Step 2: a set of core points is initialized.
Step 3: setting a reviewer suspicion score threshold eta and a similarity threshold epsilon between reviewers, and finding out all core points. Wherein, the setting range of eta is selected 0.7,0.8,0.9, the setting range of epsilon is selected 0.7,0.8,0.9, and the total of 9 experimental results are arranged and combined.
Step 4: and taking any core point as a starting point, finding out samples with reachable densities to generate a cluster until all the core points are accessed.
Step 5: and outputting a cluster division result. The clustering cluster number is equal to the number of the collusion groups, and according to the experimental result, as the suspicion score threshold of the reviewer and the similarity threshold between the reviewers are larger and larger, the number of the collusion groups is smaller and smaller, wherein when eta and epsilon are both 0.7, the experimental result is 177, and 177 collusion groups are indicated; when η and ε are both 0.9, the experimental result was shown to be 24, indicating that there were 24 collusion groups.
Step 6: the invention uses the improved S-DBSCAN algorithm to cluster, and uses the contour coefficient to evaluate the clustering effect, the contour coefficient can be simply understood as the similarity degree of one node and the cluster to which the node belongs compared with other clusters, the value of the node is between [ -1,1], and the larger value indicates the better clustering effect. The profile factor in the experiment increases gradually with e from an initial 0.283 to 0.763. In the traditional DBSCAN algorithm, different MinPts and Eps parameters are used for clustering, the contour coefficient of the algorithm is 0.453 at most, and the clustering effect of the algorithm is obviously lower than that of the S-DBSCAN algorithm.
Specifically, the transformation of the MinPts parameter is as follows. The present invention uses reviewer suspicion score RSS instead of the MinPts parameter. The calculation steps are as follows:
step A1: determining reviewer score SR i
The difference between the score of a reviewer for an application and the average score of the application is referred to as the score bias, defined as: the number of reviewers ' all-positive reviews compared to the number of reviewers ' all-reviews is referred to as the reviewer's positive review ratio, defined as: />The number of non-duplicate reviews posted by reviewer i is defined as: nd i Comment burst frequency is defined as: />Judging whether a reviewer i issues repeated reviews is called issuing repeated reviews, and is defined as: dup (dup) i If the reviewer i issues repeated comments, the dup is generated i The value is set to 1, otherwise to 0.

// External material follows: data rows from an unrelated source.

-- ==== Sys2Proof/Machine/Assembler.lean ====
section
/-! DEFINITION. The Outbound Assembler (chapter 3) on one stream: joining, reading, placing, committing, crediting and
leaving. -/

namespace Sys2Proof.Machine

open Sys2Proof

/-- Every byte has been requested and a mark has been carried (3.2). -/
def SendEntry.assembled (e : SendEntry) : Bool := e.requested == e.length && (!e.eom || e.markCarried)

/-- Every byte is confirmed and a mark is confirmed (3.2). -/
def SendEntry.finished (e : SendEntry) : Bool := e.confirmed == e.length && (!e.eom || e.markConfirmed)

/-- A completion of stream `i` for a send record (R60): status OK carries the finish cycle, any other no stamp. -/
def sendCompletion (i : StreamId) (e : SendEntry) (status : Status) : Completion :=
  { kind := .send, stream := BitVec.ofNat 8 i.val, status := status, eom := false, gap := false,
    stamp := if status = .ok then e.finishCycle else none, position := e.position, tag := e.tag,
    count := e.confirmed, code := 0 }

/-- A completion for the bad record of stream `i` (R46, R66). -/
def badCompletion (i : StreamId) (dir : Direction) (b : BadRecord) (status : Status) : Completion :=
  { kind := match dir with
      | .outbound => .send
      | .inbound => .receive
    stream := BitVec.ofNat 8 i.val, status := status, eom := false, gap := false, stamp := none,
    position := b.position, tag := b.tag, count := 0, code := 0 }

/-- The stream holds this completion, formed in the event under way (R160). -/
def Stream.hold (st : Stream) (c : Completion) : Stream := { st with held := some { completion := c, stage := .formed } }

/-- A send record that passes its checks joins the tail of the outstanding list (R47); one of length 0 without the
flag is finished at once, in the cycle in force if the link is UP. -/
def Stream.joinSend (env : Env) (position : Nat) (r : WorkRecord) (st : Stream) : Stream :=
  { st with
    sends := st.sends ++ [
      { position := position, tag := r.tag, addr := r.addr, length := r.length, eom := r.eom, quiet := r.quiet,
        requested := 0, read := 0, confirmed := 0, markCarried := false, markConfirmed := false,
        finishCycle := if r.length = 0 ∧ !r.eom ∧ env.up then some env.cycle else none }] }

/-- The assembler issues reads and deals with records of length 0 with the flag: ACTIVE, or CLOSING with its halt
cause absent (R49, R55). -/
def Stream.mayRead (st : Stream) : Bool :=
  st.state == .active || (st.state == .closing && st.cause.isNone)

/-- The send-buffer reads in flight. -/
def Stream.readsInFlight (st : Stream) : Nat := st.reads.countP fun r => r.data.isNone

/-- Bytes requested and not yet placed (R50). -/
def Stream.unplaced (st : Stream) : Nat :=
  (st.reads.map fun r => match r.data with
    | none => r.length
    | some d => d.length).sum

/-- The room of R50. -/
def Stream.room (st : Stream) : Nat :=
  (match st.filling? with
    | some (_, d) => st.maxLen - d.length
    | none => 0) + st.maxLen * st.buffers.countP Buffer.isFree

/-- Change the entry of a ring position. -/
def Stream.modSend (position : Nat) (f : SendEntry → SendEntry) (st : Stream) : Stream :=
  { st with sends := st.sends.map fun e => if e.position = position then f e else e }

/-- The FILLING buffer, or the FREE buffer that is claimed for it (R33, R52). -/
def Stream.fillTarget (st : Stream) : Option (Nat × List Byte) :=
  match st.filling? with
  | some kd => some kd
  | none => match st.freeIndex with
    | some k => some (k, [])
    | none => none

/-- Issue a read of `n` bytes for the entry `e` (R49); a FREE buffer is claimed if none is FILLING (R50). -/
def Stream.issueRead (e : SendEntry) (n : Nat) (st : Stream) : Stream :=
  let claimed := match st.filling?, st.freeIndex with
    | none, some k => st.setBuffer k (.filling [])
    | _, _ => st
  let bumped := claimed.modSend e.position fun x => { x with requested := x.requested + n }
  { bumped with
    reads := bumped.reads ++ [
      { position := e.position, addr := e.addr + BitVec.ofNat 64 e.requested, length := n, data := none }] }

/-- The length of the next read of `e`: at most 256, no more than is left of the record, shortened to the room less
the unplaced bytes (R49, R50). -/
def Stream.readLength (st : Stream) (e : SendEntry) : Nat :=
  min (min 256 (e.length - e.requested)) (st.room - st.unplaced)

/-- The record of length 0 with the flag at the assembly head is dealt with (R55). -/
def Stream.commitEmptyMark (e : SendEntry) (st : Stream) : Option Stream :=
  let carried := fun (x : Stream) => x.modSend e.position fun y => { y with markCarried := true }
  match st.filling? with
  | some (k, b :: d) => some (carried (st.commitBuffer k (b :: d) true))
  | _ => match st.freeIndex with
    | some k => some (carried (st.commitBuffer k [] true))
    | none => none

/-- One action for the assembly head: the mark of a record of length 0 once every earlier read has been placed (R51,
R55), or one read (R49, R50). -/
def Stream.assembleOne (st : Stream) : Option Stream :=
  if st.mayRead then
    match st.sends.find? fun e => !e.assembled with
    | none => none
    | some e =>
      if e.length = 0 then
        if st.reads.isEmpty then st.commitEmptyMark e else none
      else if e.requested < e.length ∧ st.readsInFlight < 4 ∧ 0 < st.readLength e then
        some (st.issueRead e (st.readLength e))
      else none
  else none

/-- Place the first bytes of returned data that fit the FILLING buffer (R33, R52), and commit at L or with the mark
(R34, R54). What crosses L stays for a placement of its own. The placement carries the mark when its last byte is the
last byte of a marked record (R52), also where an earlier read of that record has failed. -/
def Stream.placeBytes (r : SendRead) (rest : List SendRead) (data : List Byte) (k : Nat) (cur : List Byte)
    (st : Stream) : Stream :=
  let fits := data.take (st.maxLen - cur.length)
  let later := data.drop (st.maxLen - cur.length)
  let now := cur ++ fits
  let counted := st.modSend r.position fun e => { e with read := e.read + fits.length }
  let marked := later.isEmpty && counted.sends.any fun e =>
    e.position == r.position && e.eom && r.addr + BitVec.ofNat 64 r.length == e.addr + BitVec.ofNat 64 e.length
  let placed := { counted with
    reads := if later.isEmpty then rest else { r with data := some later } :: rest }
  if marked then
    (placed.commitBuffer k now true).modSend r.position fun e => { e with markCarried := true }
  else if st.maxLen ≤ now.length then placed.commitBuffer k now false
  else placed.setBuffer k (.filling now)

/-- One placement: of the oldest read, once it has returned (R52). -/
def Stream.placeOne (st : Stream) : Option Stream :=
  match st.reads with
  | r :: rest => match r.data with
    | some data => match st.fillTarget with
      | some (k, cur) => some (st.placeBytes r rest data k cur)
      | none => none
    | none => none
  | [] => none

/-- The commit of a graceful close: the last outstanding record is assembled, every read has been placed, and the
FILLING buffer holds at least one byte (R57). -/
def Stream.closeCommit (st : Stream) : Option Stream :=
  if st.state = .closing ∧ st.cause = none ∧ st.reads = [] ∧ st.sends.all SendEntry.assembled then
    match st.filling? with
    | some (k, b :: d) => some (st.commitBuffer k (b :: d) false)
    | _ => none
  else none

/-- Credit bytes to the entries in ring order, each as many as it lacks (R58). -/
def creditBytes : Nat → List SendEntry → List SendEntry
  | _, [] => []
  | n, e :: es =>
    let k := min n (e.length - e.confirmed)
    { e with confirmed := e.confirmed + k } :: creditBytes (n - k) es

/-- The mark goes to the first entry whose mark is carried and not yet confirmed (R58). -/
def creditMark : List SendEntry → List SendEntry
  | [] => []
  | e :: es =>
    if e.eom && e.markCarried && !e.markConfirmed then { e with markConfirmed := true } :: es
    else e :: creditMark es

/-- An entry that became finished takes the cycle number in force (R58). -/
def stampFinished (cycle : CycleNum) (before after : SendEntry) : SendEntry :=
  if !before.finished && after.finished then { after with finishCycle := some cycle } else after

/-- A packet of `n` bytes with this mark is confirmed in this cycle (R58). -/
def Stream.credit (n : Nat) (mark : Bool) (cycle : CycleNum) (st : Stream) : Stream :=
  let credited := creditBytes n st.sends
  let marked := if mark then creditMark credited else credited
  { st with sends := List.zipWith (stampFinished cycle) st.sends marked }

/-- The in-flight marker of the context (1.1). -/
def SeqState.inFlight : SeqState → Bool
  | .bestEffortOut _ f _ => f
  | _ => false

/-- The in-flight marker is cleared; the bit and the count stay (R10). -/
def SeqState.clearFlight : SeqState → SeqState
  | .bestEffortOut b _ n => .bestEffortOut b false n
  | q => q

/-- A packet is SENT and its outcome is still to come: the in-flight marker is set (1.1). A SENT packet whose marker is
clear has been answered DEFER in FLUSHING or HALTING; it stays in its buffer until it is discarded with the rest (R11,
R18, R37; notes/assumptions/21.md). -/
def Stream.awaitsAnswer (st : Stream) : Bool := st.sentIndex.isSome && st.seq.inFlight

/-- The SENT packet is abandoned: its buffer becomes FREE at once, with no credit (R10, R11, R24, R37). The next sequence
bit is not toggled. -/
def Stream.abandon (st : Stream) : Stream :=
  match st.sentIndex with
  | some _ =>
    let gone := st.discard Buffer.isSent
    { gone with seq := gone.seq.clearFlight }
  | none => st

end Sys2Proof.Machine
end

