-- ==== Sys2Proof/Machine/Rings.lean ====
section
/-! DEFINITION. The Ring Interface (chapter 9): waiting lists, writes into part-written rings, interrupt messages,
fetches of the admin ring, and NOTIFY. -/

namespace Sys2Proof.Machine

open Sys2Proof

/-! ### Part-written rings -/

/-- The space of R159. -/
def PartRing.space (r : PartRing) : Nat := r.size - 1 - ringSub r.size r.put r.freed

/-- Put moves on by one; the phase flips when it moves from size − 1 to 0 (R159). -/
def PartRing.advance (r : PartRing) : PartRing :=
  { r with put := (r.put + 1) % r.size, phase := if r.put + 1 = r.size then !r.phase else r.phase }

/-- A freshly configured part-written ring (R151). -/
def PartRing.fresh (base : Addr) (size : Nat) (intAddr : Addr) (intValue : Word) : PartRing :=
  { base := base, size := size, put := 0, freed := 0, phase := true, armed := false, intAddr := intAddr,
    intValue := intValue }

/-- The interrupt message an ARMED ring with unconsumed entries issues, and the ring DISARMED (R163). -/
def PartRing.interrupt (r : PartRing) : PartRing × List RingWrite :=
  if r.armed ∧ r.put ≠ r.freed then
    ({ r with armed := false }, [{ kind := .interrupt, addr := r.intAddr, data := bytesOf 4 r.intValue }])
  else (r, [])

/-- Write an entry of these bytes into position put: the ring moves on, and its interrupt message follows the write if
it is ARMED (R159, R163). -/
def PartRing.write (kind : RingWriteKind) (entry : Bool → List Byte) (r : PartRing) : PartRing × List RingWrite :=
  let bytes := entry r.phase
  let message := r.advance.interrupt
  (message.1, { kind := kind, addr := r.base + BitVec.ofNat 64 (r.put * bytes.length), data := bytes } :: message.2)

/-- A consumer index is in span (R158). -/
def PartRing.inSpan (index : Nat) (r : PartRing) : Bool :=
  decide (ringSub r.size index r.freed ≤ ringSub r.size r.put r.freed)

/-- A NOTIFY in span: freed becomes the index, ARM arms the ring, and R163 is applied (R158). -/
def PartRing.consume (index : Nat) (arm : Bool) (r : PartRing) : PartRing × List RingWrite :=
  { r with freed := index, armed := r.armed || arm }.interrupt

/-! ### Completions -/

/-- The held completion of a source. -/
def Body.heldOf (b : Body) : Source → Option Held
  | .stream i => (b.stream i).bind Stream.held
  | .admin id => (b.table.find? fun e => e.id == id).bind Entry.held

/-- Mark the held completion of a source. -/
def Body.setHeldStage (src : Source) (stage : HeldStage) (b : Body) : Body :=
  let mark := fun (h : Option Held) => h.map fun x => { x with stage := stage }
  match src with
  | .stream i => b.modify i fun st => { st with held := mark st.held }
  | .admin id => { b with table := b.table.map fun e => if e.id = id then { e with held := mark e.held } else e }

/-- The completion ring a source completes on: its bound ring, or completion ring 0 for an admin request (9.5). -/
def Body.ringOf (b : Body) : Source → Fin 4
  | .stream i => ((b.stream i).map Stream.bound).getD 0
  | .admin _ => 0

/-- A source whose completion has just been formed joins the tail of its ring's waiting list (R160). -/
def Body.joinWaiting (b : Body) (src : Source) : Body :=
  match b.heldOf src, b.completion[b.ringOf src] with
  | some h, some cr =>
    if h.stage = .formed then
      { b with completion := b.completion.set (b.ringOf src) (some { cr with waiting := cr.waiting ++ [src] }) }
        |>.setHeldStage src .waiting
    else b
  | _, _ => b

/-- The sources whose completions were formed in the event under way join: streams in increasing stream number, then
admin entries in the ring order of their requests (R160). -/
def Body.joinAll (b : Body) : Body :=
  let streams := (List.finRange 16).foldl (fun b i => b.joinWaiting (.stream i)) b
  (streams.table.map fun e => Source.admin e.id).foldl Body.joinWaiting streams

/-- The write of the waiting list's head is issued while the ring has space (R161). -/
def Body.issueCompletions : Nat → Fin 4 → Body → Body
  | 0, _, b => b
  | n + 1, c, b =>
    match b.completion[c] with
    | some cr => match cr.waiting with
      | src :: rest =>
        if 0 < cr.ring.space then
          match b.heldOf src with
          | some h =>
            let w := cr.ring.write (.completion src) h.completion.bytes
            ({ b with
              completion := b.completion.set c (some { ring := w.1, waiting := rest })
              ringWrites := b.ringWrites ++ w.2 }.setHeldStage src .writing).issueCompletions n c
          | none =>
            { b with completion := b.completion.set c (some { cr with waiting := rest }) }.issueCompletions n c
        else b
      | [] => b
    | none => b

/-- The completion rings in increasing number. -/
def Body.issueAllCompletions (b : Body) : Body :=
  (List.finRange 4).foldl (fun b c => b.issueCompletions 24 c) b

/-- The head pending event is written while the event ring has space, and leaves the list (R162). -/
def Body.issueEvents : Nat → Body → Body
  | 0, b => b
  | n + 1, b =>
    match b.event, b.events with
    | some r, e :: es =>
      if 0 < r.space then
        let w := r.write .event e.bytes
        { b with event := some w.1, events := es, ringWrites := b.ringWrites ++ w.2 }.issueEvents n
      else b
    | _, _ => b

/-! ### Fetches of the admin ring -/

/-- Admin fetches are issued while there is room for their records in the in-flight table (R157). -/
def Body.fetchAdmin (env : Env) : Nat → Body → Body
  | 0, b => b
  | n + 1, b =>
    match b.admin with
    | some r =>
      if env.running ∧ r.mayFetch b.table.length then { b with admin := some r.fetch }.fetchAdmin env n else b
    | none => b

/-! ### NOTIFY -/

/-- A bad NOTIFY changes nothing and raises BAD_NOTIFY (R153). -/
def Body.badNotify (ring : Nat) (index : BitVec 16) (b : Body) : Body := b.raise none (.badNotify ring index)

/-- A NOTIFY of a part-written ring (R153, R158); `store` puts the ring back. -/
def Body.notifyPart (ring : Nat) (index : BitVec 16) (arm : Bool) (r : PartRing) (store : PartRing → Body → Body)
    (b : Body) : Body :=
  if index.toNat < r.size ∧ r.inSpan index.toNat then
    let w := r.consume index.toNat arm
    { store w.1 b with ringWrites := b.ringWrites ++ w.2 }
  else b.badNotify ring index

/-- A decoded NOTIFY (R153, R154, R158). `running` is false in STOPPING, where one that names a host-written ring is
ignored. -/
def Body.notify (running : Bool) (ring : Nat) (index : BitVec 16) (arm : Bool) (b : Body) : Body :=
  if ring ≤ 16 ∧ !running then b
  else if ring = 0 then
    match b.admin with
    | some r => if index.toNat < r.size then { b with admin := some (r.post index.toNat) } else b.badNotify ring index
    | none => b.badNotify ring index
  else if h : 1 ≤ ring ∧ ring ≤ 16 then
    let i : StreamId := ⟨ring - 1, by omega⟩
    match b.stream i with
    | some st =>
      if index.toNat < st.ring.size then b.put i st { st with ring := st.ring.post index.toNat }
      else b.badNotify ring index
    | none => b.badNotify ring index
  else if h : 17 ≤ ring ∧ ring ≤ 20 then
    let c : Fin 4 := ⟨ring - 17, by omega⟩
    match b.completion[c] with
    | some cr =>
      b.notifyPart ring index arm cr.ring fun r b => { b with
        completion := b.completion.set c (some { cr with ring := r }) }
    | none => b.badNotify ring index
  else if ring = 21 then
    match b.event with
    | some r => b.notifyPart ring index arm r fun r b => { b with event := some r }
    | none => b.badNotify ring index
  else b.badNotify ring index

end Sys2Proof.Machine
end

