-- ==== Sys2Proof/Machine/Query.lean ====
section
/-! DEFINITION. The snapshots that QUERY_STREAM and QUERY_LINK write (R172, R173; the layouts of 11.4). Fields that are
absent are reported as 0 (R183). -/

namespace Sys2Proof.Machine

open Sys2Proof

/-! ### QUERY_STREAM (R44, R64, R83, R92, R130, R165, R172) -/

/-- The gap mark of a buffer (R76). -/
def Buffer.gapMark : Buffer → Bool
  | .held _ _ _ _ gap => gap
  | .draining _ _ _ _ gap _ _ => gap
  | _ => false

/-- The arrival sequence value of a buffer that is HELD or DRAINING (2.2). -/
def Buffer.arrival : Buffer → Option ArrivalValue
  | .held _ _ value _ _ => some value
  | .draining _ _ value _ _ _ _ => some value
  | _ => none

/-- The link sequence value of a SENT buffer, or the arrival sequence bit of an IN buffer (R44). -/
def Buffer.sequenceBit (b : Buffer) : Bool :=
  match b with
  | .sent _ _ bit _ => bit
  | b => match b.arrival with
    | some (.bit bit) => bit
    | _ => false

/-- The arrival packet counter of an IN buffer (R44). -/
def Buffer.counter (b : Buffer) : Byte :=
  match b.arrival with
  | some (.counter c) => c
  | _ => 0

/-- The 4 bytes of one buffer (QUERY_STREAM result, bytes 48 to 63). -/
def Buffer.queryBytes (b : Buffer) : List Byte :=
  [BitVec.ofNat 8 (b.stateCode + flags [false, false, false, b.mark, b.gapMark, b.sequenceBit]), b.counter] ++
    le 2 b.count

/-- The bytes written of the DRAINING buffer; 0 where there is none. -/
def Stream.drainingWritten (st : Stream) : Nat :=
  match st.drainingIndex with
  | some k => match st.buffer k with
    | .draining _ _ _ _ _ written _ => written
    | _ => 0
  | none => 0

/-- The head fields, bytes 18 to 35: position, length or capacity, requested or issued, read or written, and confirmed
or the bytes written of the DRAINING buffer (R64, R83). -/
def Stream.headBytes (st : Stream) : List Byte :=
  match st.dir, st.sends, st.receives with
  | .outbound, e :: _, _ => le 2 e.position ++ le 4 e.length ++ le 4 e.requested ++ le 4 e.read ++ le 4 e.confirmed
  | .inbound, _, e :: _ =>
    le 2 e.position ++ le 4 e.capacity ++ le 4 e.issued ++ le 4 e.written ++ le 4 st.drainingWritten
  | .outbound, [], _ => le 18 0
  | .inbound, _, [] => le 14 0 ++ le 4 st.drainingWritten

/-- The head is finished (OUT). -/
def Stream.headFinished (st : Stream) : Bool :=
  match st.dir, st.sends with
  | .outbound, e :: _ => e.finished
  | _, _ => false

/-- The condition of the head of an IN stream: 0 open, 1 closed, 2 done (4.2). -/
def Stream.headCondition (st : Stream) : Nat :=
  match st.receives with
  | e :: _ => if e.isOpen then 0 else if e.isDone then 2 else 1
  | [] => 0

/-- The GAP flag of the head of an IN stream. -/
def Stream.headGap (st : Stream) : Bool :=
  match st.receives with
  | e :: _ => e.gap
  | [] => false

/-- Byte 15, the watch (R92). -/
def Stream.watchByte (st : Stream) : Byte :=
  match st.watch with
  | some w => BitVec.ofNat 8 (flags [true, w.dir == .atOrBelow, w.measure == .openPacket, w.condition])
  | none => 0

/-- The code of the answer condition of the SENT buffer; 0 where there is none. -/
def Stream.answerCode (st : Stream) : Nat :=
  match st.sentIndex with
  | some k => match st.buffer k with
    | .sent _ _ _ a => a.code
    | _ => 0
  | none => 0

/-- Bytes 44 to 46: the sequence state with the answer condition (R130). -/
def Stream.sequenceBytes (st : Stream) : List Byte :=
  match st.seq with
  | .bestEffortOut next flight n =>
    [BitVec.ofNat 8 (flags [next, flight] + 16 * st.answerCode), 0, BitVec.ofNat 8 n]
  | .bestEffortIn expected => [BitVec.ofNat 8 expected.toNat, 0, 0]
  | .scheduledOut next => [0, next, 0]
  | .scheduledIn expected gap first => [BitVec.ofNat 8 (flags [false, false, gap, first]), expected, 0]

/-- Byte 47: the notice queued for a stream, and its sends (R130). -/
def Body.noticeByte (i : StreamId) (b : Body) : Byte :=
  match b.lt.notices.find? fun n => n.stream == i with
  | some n => BitVec.ofNat 8 ((noticeCode n.closed).toNat + 16 * n.sends)
  | none => 0

/-- The place of a stream in the waiting list of its bound ring, from 0 at its head (R165). -/
def Body.waitingPlace (i : StreamId) (st : Stream) (b : Body) : Option Nat :=
  match b.completion[st.bound] with
  | some cr => cr.waiting.findIdx? (· == .stream i)
  | none => none

/-- The 64 bytes of a QUERY_STREAM snapshot (R172). A CLOSED stream reports its state and its queued notice alone. -/
def Body.streamSnapshot (i : StreamId) (b : Body) : List Byte :=
  match b.stream i with
  | none => le 47 0 ++ [b.noticeByte i] ++ le 16 0
  | some st =>
    let place := b.waitingPlace i st
    [BitVec.ofNat 8 st.state.code, BitVec.ofNat 8 ((st.cause.map HaltCause.code).getD 0),
      BitVec.ofNat 8 (st.dir.code + 4 * st.cls.code),
      BitVec.ofNat 8 (st.buffers.length + 8 * st.perCycle + 32 * st.bound.val)] ++
    le 2 st.maxLen ++
    [BitVec.ofNat 8
        (flags [st.profileChecked, st.bad.isSome, st.held.isSome, place.isSome, st.headFinished] +
          32 * st.headCondition + 128 * st.headGap.toNat),
      BitVec.ofNat 8 (place.getD 0)] ++
    le 2 st.wholeStore ++ le 2 st.openPacket ++
    [BitVec.ofNat 8 (st.sends.length + st.receives.length),
      BitVec.ofNat 8 (st.ring.fetches.length + 16 * st.ring.returned.length),
      BitVec.ofNat 8 (st.readsInFlight + st.writes.length), st.watchByte] ++
    le 2 ((st.watch.map Watch.threshold).getD 0) ++ st.headBytes ++
    le 2 st.ring.size ++ le 2 st.ring.posted ++ le 2 st.ring.taken ++ le 2 st.ring.fetchPos ++
    st.sequenceBytes ++ [b.noticeByte i] ++ fit 16 (st.buffers.flatMap Buffer.queryBytes)

/-! ### QUERY_LINK (R109, R130, R148, R165, R173) -/

/-- A time in µs reported in ms; how one that is no whole number of ms is rounded is not stated
(notes/assumptions/2.md). -/
def toMs (us : Nat) : Nat := us / 1000 + (if us % 1000 ≠ 0 ∧ Config.roundsUp us then 1 else 0)

/-- The bring-up time left, in ms; 0 where the timer is stopped (R148). -/
def State.bringUpLeft (s : State) : Nat :=
  match s.bp.bringUpEnds with
  | some t => toMs (t - s.now)
  | none => 0

/-- Byte 32: the chunk in progress with its sends, or 7 for done; 0 outside EXCHANGING (R148). -/
def BringUp.outgoingByte (bp : BringUp) : Byte :=
  match bp.outgoing with
  | some o => if o.done then 7 else BitVec.ofNat 8 (o.chunk + 16 * o.sends)
  | none => 0

/-- Byte 33: the next chunk expected, or 7 for done; 0 outside EXCHANGING (R148). -/
def BringUp.incomingByte (bp : BringUp) : Byte :=
  match bp.incoming with
  | some c => if c.done then 7 else BitVec.ofNat 8 c.next
  | none => 0

/-- The 8 bytes of a part-written ring (R165). -/
def PartRing.queryBytes (waiting : Nat) (r : PartRing) : List Byte :=
  le 2 r.put ++ le 2 r.freed ++ le 2 r.space ++ [BitVec.ofNat 8 (flags [r.phase, r.armed]), BitVec.ofNat 8 waiting]

/-- The 8 bytes of a completion ring; zeros where it is not configured. -/
def completionRingBytes : Option CompletionRing → List Byte
  | some cr => cr.ring.queryBytes cr.waiting.length
  | none => le 8 0

/-- The 128 bytes of a QUERY_LINK snapshot (R173). -/
def State.linkSnapshot (s : State) : List Byte :=
  let b := s.body
  [BitVec.ofNat 8 s.bp.link.code, BitVec.ofNat 8 ((s.bp.lastDown.map DownCause.code).getD 0),
    BitVec.ofNat 8 (s.bp.signal.toNat + 2 * (s.ce.role.map Role.code).getD 0),
    BitVec.ofNat 8 s.ce.sync.code, BitVec.ofNat 8 s.ce.coasting, BitVec.ofNat 8 s.ce.echoMiss] ++
  le 2 ((s.ce.period.map Period.us).getD 0) ++ le 2 s.ce.inForce.us ++
  bytesOf 2 s.ce.cycle ++ le 2 b.reservedSum ++ le 2 b.lt.budget ++
  [BitVec.ofNat 8 b.lt.notices.length, BitVec.ofNat 8 (freeCount b.blocks), BitVec.ofNat 8 b.table.length,
    BitVec.ofNat 8 b.events.length] ++
  le 2 s.bp.localProfile.length ++ le 2 ((s.bp.peerProfile.map List.length).getD 0) ++
  bytesOf 4 (checkValue s.bp.localProfile) ++ le 4 s.bringUpLeft ++ [s.bp.outgoingByte, s.bp.incomingByte] ++
  (match b.admin with
    | some r => le 2 r.posted ++ le 2 r.taken ++ le 2 r.fetchPos
    | none => le 6 0) ++
  le 8 0 ++ b.completion.toList.flatMap completionRingBytes ++
  (match b.event with
    | some r => r.queryBytes 0
    | none => le 8 0) ++
  le 40 0

end Sys2Proof.Machine
end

Finally, all the indexes are added up to obtain the suspicion score SR of the reviewer i i The formula:
step A2: determining comment suspicion score SS j
A near duplicate comment is called a suspicion comment; calculating suspicion score SS of comments using cosine similarity j :SS j =max i≠j Cosine′(review j ,review i ) And satisfies the presence of application k such that (j, k), (i, k) ∈E; where E is an edge in the comment graph, cosine' is a linear scaled version of the Cosine function, limiting the value of the Cosine function to [0,1]In (a) and (b);
step A3: determining an application suspicion score SA k
The score obtained by a suspected application over a period of time is known as the explosive high score, defined as:wherein nd k For all non-duplicate comment numbers of application k, n k Number of all comments for application k; the shortest top scoring time interval is defined as: sap (sap) k The calculation is as follows: />
Therefore, the suspicion score SA of the application k is obtained k The calculation formula is as follows:
step A4: determining reviewer suspicion score RSS
The reviewer suspicion score is determined by reviewer score SR i Comment suspicion score SS j Applying suspicion score SA k The calculation formula is determined as follows:
specifically, the conversion of the Eps parameter is as follows. The invention uses the similarity SC between two reviewers x and y (x,y) Instead of the Eps parameter. The calculation steps are as follows:
step B1: calculating application similarity S car(x,y)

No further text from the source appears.